> Data for processing

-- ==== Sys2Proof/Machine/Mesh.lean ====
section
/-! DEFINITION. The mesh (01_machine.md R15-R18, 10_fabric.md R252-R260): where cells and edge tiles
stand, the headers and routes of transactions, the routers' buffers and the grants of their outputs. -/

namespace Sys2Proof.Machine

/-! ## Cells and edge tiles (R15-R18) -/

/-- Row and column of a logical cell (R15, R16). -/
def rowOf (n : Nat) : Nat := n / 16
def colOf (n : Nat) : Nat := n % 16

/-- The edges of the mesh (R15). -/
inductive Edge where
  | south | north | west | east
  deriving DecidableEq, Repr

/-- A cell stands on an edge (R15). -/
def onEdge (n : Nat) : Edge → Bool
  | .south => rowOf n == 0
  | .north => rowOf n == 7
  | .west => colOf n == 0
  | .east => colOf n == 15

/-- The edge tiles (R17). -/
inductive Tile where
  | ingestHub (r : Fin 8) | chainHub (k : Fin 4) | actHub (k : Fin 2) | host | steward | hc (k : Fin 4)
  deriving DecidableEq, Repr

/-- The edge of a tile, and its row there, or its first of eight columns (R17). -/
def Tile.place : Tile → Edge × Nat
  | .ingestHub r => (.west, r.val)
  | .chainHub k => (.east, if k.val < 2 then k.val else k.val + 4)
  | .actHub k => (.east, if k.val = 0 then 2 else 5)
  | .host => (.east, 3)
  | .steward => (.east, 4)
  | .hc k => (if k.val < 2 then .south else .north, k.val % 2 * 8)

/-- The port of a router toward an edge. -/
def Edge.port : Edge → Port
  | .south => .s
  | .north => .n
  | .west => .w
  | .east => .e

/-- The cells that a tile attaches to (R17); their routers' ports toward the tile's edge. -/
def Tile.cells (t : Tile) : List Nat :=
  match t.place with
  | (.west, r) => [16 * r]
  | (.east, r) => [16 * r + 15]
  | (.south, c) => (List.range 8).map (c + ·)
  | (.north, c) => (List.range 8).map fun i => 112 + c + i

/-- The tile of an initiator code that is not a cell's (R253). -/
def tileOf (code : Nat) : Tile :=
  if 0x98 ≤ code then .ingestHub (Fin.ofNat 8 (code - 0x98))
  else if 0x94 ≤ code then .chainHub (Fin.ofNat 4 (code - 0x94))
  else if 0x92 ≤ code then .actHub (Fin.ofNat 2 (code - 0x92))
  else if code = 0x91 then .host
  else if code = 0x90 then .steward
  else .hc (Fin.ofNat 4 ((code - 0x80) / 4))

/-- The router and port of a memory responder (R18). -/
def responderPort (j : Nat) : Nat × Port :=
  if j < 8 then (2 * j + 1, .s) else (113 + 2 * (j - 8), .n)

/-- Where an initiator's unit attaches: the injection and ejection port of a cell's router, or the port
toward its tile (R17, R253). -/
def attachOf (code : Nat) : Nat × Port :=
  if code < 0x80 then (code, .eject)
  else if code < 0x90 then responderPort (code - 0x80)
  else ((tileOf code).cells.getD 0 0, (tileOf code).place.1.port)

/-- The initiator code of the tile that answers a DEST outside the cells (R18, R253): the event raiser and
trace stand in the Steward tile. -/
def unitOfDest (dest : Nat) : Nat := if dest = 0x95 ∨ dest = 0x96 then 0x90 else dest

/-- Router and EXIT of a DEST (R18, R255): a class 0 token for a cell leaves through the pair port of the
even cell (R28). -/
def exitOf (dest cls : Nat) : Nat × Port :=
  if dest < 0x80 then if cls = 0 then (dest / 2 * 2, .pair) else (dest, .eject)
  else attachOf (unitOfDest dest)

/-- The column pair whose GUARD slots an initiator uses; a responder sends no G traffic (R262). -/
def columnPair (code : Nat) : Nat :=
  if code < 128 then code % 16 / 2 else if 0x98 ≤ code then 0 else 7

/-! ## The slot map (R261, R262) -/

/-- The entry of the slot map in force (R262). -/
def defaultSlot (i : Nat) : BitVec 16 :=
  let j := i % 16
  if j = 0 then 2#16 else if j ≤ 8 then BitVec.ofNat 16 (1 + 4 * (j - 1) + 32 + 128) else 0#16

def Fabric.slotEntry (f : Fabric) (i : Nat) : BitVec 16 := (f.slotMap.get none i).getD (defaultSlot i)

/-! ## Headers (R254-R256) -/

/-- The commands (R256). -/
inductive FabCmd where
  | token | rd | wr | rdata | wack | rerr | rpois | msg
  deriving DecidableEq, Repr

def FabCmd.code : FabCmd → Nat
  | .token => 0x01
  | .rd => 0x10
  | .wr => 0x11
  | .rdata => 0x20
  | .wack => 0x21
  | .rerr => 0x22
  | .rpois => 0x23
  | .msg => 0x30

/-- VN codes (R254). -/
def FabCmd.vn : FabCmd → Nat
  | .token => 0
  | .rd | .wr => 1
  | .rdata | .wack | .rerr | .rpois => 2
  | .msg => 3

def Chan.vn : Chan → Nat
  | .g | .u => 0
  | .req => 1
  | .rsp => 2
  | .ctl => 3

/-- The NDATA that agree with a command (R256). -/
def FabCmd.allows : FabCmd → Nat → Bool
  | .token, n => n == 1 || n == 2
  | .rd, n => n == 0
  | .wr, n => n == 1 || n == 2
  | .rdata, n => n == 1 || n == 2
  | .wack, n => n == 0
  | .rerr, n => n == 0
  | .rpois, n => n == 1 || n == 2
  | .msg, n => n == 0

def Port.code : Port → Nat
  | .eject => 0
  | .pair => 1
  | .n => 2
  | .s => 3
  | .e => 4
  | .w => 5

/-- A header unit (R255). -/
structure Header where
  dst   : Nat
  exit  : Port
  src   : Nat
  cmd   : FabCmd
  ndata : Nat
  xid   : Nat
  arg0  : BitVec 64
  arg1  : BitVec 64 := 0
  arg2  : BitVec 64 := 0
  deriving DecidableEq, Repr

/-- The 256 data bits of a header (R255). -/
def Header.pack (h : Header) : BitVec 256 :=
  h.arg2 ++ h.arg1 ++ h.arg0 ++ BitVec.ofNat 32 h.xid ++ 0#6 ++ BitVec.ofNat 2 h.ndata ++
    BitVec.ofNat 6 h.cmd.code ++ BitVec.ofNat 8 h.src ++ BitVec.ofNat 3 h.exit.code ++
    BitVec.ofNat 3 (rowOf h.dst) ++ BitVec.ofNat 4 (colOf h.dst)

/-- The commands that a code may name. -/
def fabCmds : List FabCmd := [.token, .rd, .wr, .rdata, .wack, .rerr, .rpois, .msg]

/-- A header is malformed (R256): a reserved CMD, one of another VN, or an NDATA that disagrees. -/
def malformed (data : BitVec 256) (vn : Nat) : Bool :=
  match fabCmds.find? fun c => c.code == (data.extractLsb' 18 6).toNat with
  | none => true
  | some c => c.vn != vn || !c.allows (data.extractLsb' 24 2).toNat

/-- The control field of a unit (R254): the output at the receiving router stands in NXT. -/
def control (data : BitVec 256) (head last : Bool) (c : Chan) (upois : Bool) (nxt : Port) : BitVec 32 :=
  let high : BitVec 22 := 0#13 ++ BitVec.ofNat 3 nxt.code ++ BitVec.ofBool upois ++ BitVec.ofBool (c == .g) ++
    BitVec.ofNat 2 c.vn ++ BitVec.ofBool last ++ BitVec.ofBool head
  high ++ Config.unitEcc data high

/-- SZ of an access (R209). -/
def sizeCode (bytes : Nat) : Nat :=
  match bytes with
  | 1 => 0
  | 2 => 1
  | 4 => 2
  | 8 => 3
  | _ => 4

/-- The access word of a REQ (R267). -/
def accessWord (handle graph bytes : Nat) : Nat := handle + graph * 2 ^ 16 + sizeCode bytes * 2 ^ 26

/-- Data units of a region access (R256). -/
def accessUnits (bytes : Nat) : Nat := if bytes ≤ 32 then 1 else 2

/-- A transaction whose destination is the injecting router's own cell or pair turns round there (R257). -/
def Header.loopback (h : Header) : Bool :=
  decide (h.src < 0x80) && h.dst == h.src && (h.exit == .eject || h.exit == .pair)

...

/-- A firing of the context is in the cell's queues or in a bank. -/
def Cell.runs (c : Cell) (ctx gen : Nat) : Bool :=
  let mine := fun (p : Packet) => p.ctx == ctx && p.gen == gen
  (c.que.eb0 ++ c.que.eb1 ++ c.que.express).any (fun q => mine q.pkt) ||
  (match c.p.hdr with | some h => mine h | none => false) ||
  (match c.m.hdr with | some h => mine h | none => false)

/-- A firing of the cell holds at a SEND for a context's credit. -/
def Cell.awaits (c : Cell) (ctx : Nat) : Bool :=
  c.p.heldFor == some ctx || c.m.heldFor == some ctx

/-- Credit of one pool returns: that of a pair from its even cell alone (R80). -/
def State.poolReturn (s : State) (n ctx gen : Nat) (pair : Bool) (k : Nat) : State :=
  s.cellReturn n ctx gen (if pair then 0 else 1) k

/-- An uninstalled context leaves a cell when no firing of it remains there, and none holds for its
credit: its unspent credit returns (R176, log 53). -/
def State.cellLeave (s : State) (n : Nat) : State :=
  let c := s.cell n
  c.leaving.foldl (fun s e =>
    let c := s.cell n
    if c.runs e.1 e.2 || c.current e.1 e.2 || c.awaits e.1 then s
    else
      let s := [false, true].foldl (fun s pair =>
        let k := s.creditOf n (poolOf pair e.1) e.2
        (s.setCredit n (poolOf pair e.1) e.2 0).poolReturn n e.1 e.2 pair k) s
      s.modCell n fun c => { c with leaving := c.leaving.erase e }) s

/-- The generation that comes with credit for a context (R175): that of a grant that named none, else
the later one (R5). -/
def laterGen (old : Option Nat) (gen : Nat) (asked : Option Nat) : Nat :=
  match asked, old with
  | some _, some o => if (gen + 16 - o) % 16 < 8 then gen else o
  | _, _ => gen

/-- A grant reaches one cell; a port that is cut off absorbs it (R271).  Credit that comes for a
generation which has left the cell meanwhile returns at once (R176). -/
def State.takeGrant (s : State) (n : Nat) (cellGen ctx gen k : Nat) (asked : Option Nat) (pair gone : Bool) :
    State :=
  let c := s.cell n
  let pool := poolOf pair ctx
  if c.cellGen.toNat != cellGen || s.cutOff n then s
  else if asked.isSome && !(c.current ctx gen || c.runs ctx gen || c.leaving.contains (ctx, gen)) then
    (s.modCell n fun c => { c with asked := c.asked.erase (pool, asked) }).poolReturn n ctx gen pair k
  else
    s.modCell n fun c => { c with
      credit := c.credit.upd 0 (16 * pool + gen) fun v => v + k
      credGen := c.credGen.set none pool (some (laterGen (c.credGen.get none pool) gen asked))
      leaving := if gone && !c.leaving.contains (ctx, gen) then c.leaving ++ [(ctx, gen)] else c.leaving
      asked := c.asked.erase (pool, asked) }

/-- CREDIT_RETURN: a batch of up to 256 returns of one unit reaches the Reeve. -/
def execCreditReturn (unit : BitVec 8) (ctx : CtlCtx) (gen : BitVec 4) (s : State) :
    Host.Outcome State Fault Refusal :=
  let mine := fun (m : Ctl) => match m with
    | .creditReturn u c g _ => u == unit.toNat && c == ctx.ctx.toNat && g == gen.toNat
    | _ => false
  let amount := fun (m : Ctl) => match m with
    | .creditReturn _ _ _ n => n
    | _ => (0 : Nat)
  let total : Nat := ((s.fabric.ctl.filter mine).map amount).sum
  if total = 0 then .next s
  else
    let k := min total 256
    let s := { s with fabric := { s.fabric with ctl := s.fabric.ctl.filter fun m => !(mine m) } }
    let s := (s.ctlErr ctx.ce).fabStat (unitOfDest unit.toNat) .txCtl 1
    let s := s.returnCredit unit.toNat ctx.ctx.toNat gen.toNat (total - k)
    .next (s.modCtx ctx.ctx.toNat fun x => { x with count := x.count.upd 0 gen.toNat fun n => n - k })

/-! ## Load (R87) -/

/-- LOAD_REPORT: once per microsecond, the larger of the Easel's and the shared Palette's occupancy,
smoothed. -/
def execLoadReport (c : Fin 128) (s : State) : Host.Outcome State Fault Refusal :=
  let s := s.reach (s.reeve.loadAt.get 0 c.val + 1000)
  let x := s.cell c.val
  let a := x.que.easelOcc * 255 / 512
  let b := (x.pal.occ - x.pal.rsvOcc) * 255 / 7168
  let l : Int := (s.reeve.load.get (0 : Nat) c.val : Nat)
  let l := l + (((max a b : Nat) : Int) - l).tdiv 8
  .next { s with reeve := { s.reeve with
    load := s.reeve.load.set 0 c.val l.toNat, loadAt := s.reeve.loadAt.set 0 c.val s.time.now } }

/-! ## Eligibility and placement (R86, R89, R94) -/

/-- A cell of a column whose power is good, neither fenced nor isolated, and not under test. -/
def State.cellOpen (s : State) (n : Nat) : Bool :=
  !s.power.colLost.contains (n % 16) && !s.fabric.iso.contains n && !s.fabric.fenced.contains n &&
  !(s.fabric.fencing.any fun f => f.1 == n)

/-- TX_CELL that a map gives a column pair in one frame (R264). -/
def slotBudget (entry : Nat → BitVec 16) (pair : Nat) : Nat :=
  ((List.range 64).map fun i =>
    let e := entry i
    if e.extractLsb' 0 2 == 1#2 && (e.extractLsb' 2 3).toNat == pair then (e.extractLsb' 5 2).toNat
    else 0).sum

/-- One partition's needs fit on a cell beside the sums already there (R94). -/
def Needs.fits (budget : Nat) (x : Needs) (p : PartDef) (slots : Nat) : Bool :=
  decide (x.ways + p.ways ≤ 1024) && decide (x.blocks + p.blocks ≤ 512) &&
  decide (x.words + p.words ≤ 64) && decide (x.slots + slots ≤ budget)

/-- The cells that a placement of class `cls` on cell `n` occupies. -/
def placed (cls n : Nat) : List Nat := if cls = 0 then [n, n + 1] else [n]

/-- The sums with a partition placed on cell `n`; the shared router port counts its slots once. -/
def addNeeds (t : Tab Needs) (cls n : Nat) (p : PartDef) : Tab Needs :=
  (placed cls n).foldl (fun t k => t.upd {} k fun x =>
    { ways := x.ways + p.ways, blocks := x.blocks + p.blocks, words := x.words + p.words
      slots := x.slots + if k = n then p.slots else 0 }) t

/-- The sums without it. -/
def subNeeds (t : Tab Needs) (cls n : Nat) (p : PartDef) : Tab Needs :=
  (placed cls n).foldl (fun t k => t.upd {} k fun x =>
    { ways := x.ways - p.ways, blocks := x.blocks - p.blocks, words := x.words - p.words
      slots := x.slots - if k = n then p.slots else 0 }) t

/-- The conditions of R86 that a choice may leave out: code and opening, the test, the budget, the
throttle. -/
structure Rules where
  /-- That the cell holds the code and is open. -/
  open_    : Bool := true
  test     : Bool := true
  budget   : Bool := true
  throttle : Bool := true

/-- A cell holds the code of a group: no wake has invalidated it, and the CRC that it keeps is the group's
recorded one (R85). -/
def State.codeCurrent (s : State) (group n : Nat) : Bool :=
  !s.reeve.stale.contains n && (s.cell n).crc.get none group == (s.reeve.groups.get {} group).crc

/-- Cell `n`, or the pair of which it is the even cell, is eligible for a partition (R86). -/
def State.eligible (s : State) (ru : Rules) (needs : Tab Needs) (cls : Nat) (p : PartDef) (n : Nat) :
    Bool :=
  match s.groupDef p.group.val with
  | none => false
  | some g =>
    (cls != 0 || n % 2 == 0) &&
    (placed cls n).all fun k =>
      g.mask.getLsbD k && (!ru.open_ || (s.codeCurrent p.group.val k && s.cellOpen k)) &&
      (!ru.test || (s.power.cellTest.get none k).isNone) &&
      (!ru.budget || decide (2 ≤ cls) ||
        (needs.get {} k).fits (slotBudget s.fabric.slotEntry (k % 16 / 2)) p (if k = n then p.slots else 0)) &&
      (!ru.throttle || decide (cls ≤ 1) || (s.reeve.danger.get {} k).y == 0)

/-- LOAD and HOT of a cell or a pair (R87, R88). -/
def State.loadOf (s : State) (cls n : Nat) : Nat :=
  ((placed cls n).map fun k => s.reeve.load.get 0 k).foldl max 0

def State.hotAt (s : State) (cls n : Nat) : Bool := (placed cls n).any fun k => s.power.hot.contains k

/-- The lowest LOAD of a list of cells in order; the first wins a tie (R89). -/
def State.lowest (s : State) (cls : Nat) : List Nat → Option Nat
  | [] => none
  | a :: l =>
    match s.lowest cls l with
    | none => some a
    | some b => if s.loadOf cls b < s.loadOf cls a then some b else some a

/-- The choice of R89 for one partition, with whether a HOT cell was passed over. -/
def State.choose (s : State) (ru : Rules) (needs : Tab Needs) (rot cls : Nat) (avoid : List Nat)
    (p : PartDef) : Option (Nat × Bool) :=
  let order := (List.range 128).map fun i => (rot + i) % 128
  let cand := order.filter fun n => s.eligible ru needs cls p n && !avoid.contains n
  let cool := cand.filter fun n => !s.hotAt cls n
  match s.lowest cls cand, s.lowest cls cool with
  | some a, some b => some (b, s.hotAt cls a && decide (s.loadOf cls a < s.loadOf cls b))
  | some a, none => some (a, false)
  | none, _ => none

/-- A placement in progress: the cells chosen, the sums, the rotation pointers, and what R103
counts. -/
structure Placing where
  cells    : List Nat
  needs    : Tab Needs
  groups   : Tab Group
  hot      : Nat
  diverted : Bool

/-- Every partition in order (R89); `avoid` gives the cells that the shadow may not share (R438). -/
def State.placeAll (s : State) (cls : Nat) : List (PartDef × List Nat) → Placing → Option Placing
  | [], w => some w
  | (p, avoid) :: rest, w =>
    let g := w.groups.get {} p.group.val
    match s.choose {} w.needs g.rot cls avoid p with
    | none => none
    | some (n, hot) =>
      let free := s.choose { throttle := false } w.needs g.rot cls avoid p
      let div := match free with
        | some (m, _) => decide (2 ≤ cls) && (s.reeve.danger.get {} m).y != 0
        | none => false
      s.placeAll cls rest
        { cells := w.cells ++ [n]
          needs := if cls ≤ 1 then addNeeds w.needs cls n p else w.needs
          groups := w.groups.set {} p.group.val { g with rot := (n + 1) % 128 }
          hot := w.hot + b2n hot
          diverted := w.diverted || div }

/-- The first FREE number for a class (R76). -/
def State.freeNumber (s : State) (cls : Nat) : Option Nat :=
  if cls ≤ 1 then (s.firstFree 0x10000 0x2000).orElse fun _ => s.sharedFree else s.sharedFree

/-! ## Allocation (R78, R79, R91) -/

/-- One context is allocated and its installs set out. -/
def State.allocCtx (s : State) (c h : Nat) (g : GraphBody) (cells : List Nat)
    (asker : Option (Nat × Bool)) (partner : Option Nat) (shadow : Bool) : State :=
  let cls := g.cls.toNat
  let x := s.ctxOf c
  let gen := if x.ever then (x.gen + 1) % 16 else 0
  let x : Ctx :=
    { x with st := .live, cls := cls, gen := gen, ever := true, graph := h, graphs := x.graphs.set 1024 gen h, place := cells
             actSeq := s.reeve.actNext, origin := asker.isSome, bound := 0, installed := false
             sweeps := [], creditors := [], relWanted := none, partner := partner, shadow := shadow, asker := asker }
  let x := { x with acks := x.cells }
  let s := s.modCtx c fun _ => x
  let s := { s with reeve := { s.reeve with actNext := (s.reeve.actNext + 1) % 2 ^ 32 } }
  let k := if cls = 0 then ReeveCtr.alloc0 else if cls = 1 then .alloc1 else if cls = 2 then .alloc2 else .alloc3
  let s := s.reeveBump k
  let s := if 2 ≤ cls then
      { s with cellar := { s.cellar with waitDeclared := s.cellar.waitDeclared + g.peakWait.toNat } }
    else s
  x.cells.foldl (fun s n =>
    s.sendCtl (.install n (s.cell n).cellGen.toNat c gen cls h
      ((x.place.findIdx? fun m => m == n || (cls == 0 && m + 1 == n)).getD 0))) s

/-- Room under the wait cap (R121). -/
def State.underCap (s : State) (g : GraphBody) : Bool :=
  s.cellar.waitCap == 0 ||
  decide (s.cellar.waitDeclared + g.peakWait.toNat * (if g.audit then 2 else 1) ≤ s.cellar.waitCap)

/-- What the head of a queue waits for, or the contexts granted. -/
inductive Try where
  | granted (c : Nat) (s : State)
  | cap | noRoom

> Instructions for the task
Could you reproduce, exactly, every line above from the line with "if c.runs e.1" to the line with "let mine := fun (m : Ctl) => match m with", and no other line? Both ends count.

> Completed exercise
    if c.runs e.1 e.2 || c.current e.1 e.2 || c.awaits e.1 then s
    else
      let s := [false, true].foldl (fun s pair =>
        let k := s.creditOf n (poolOf pair e.1) e.2
        (s.setCredit n (poolOf pair e.1) e.2 0).poolReturn n e.1 e.2 pair k) s
      s.modCell n fun c => { c with leaving := c.leaving.erase e }) s

/-- The generation that comes with credit for a context (R175): that of a grant that named none, else
the later one (R5). -/
def laterGen (old : Option Nat) (gen : Nat) (asked : Option Nat) : Nat :=
  match asked, old with
  | some _, some o => if (gen + 16 - o) % 16 < 8 then gen else o
  | _, _ => gen

/-- A grant reaches one cell; a port that is cut off absorbs it (R271).  Credit that comes for a
generation which has left the cell meanwhile returns at once (R176). -/
def State.takeGrant (s : State) (n : Nat) (cellGen ctx gen k : Nat) (asked : Option Nat) (pair gone : Bool) :
    State :=
  let c := s.cell n
  let pool := poolOf pair ctx
  if c.cellGen.toNat != cellGen || s.cutOff n then s
  else if asked.isSome && !(c.current ctx gen || c.runs ctx gen || c.leaving.contains (ctx, gen)) then
    (s.modCell n fun c => { c with asked := c.asked.erase (pool, asked) }).poolReturn n ctx gen pair k
  else
    s.modCell n fun c => { c with
      credit := c.credit.upd 0 (16 * pool + gen) fun v => v + k
      credGen := c.credGen.set none pool (some (laterGen (c.credGen.get none pool) gen asked))
      leaving := if gone && !c.leaving.contains (ctx, gen) then c.leaving ++ [(ctx, gen)] else c.leaving
      asked := c.asked.erase (pool, asked) }

/-- CREDIT_RETURN: a batch of up to 256 returns of one unit reaches the Reeve. -/
def execCreditReturn (unit : BitVec 8) (ctx : CtlCtx) (gen : BitVec 4) (s : State) :
    Host.Outcome State Fault Refusal :=
  let mine := fun (m : Ctl) => match m with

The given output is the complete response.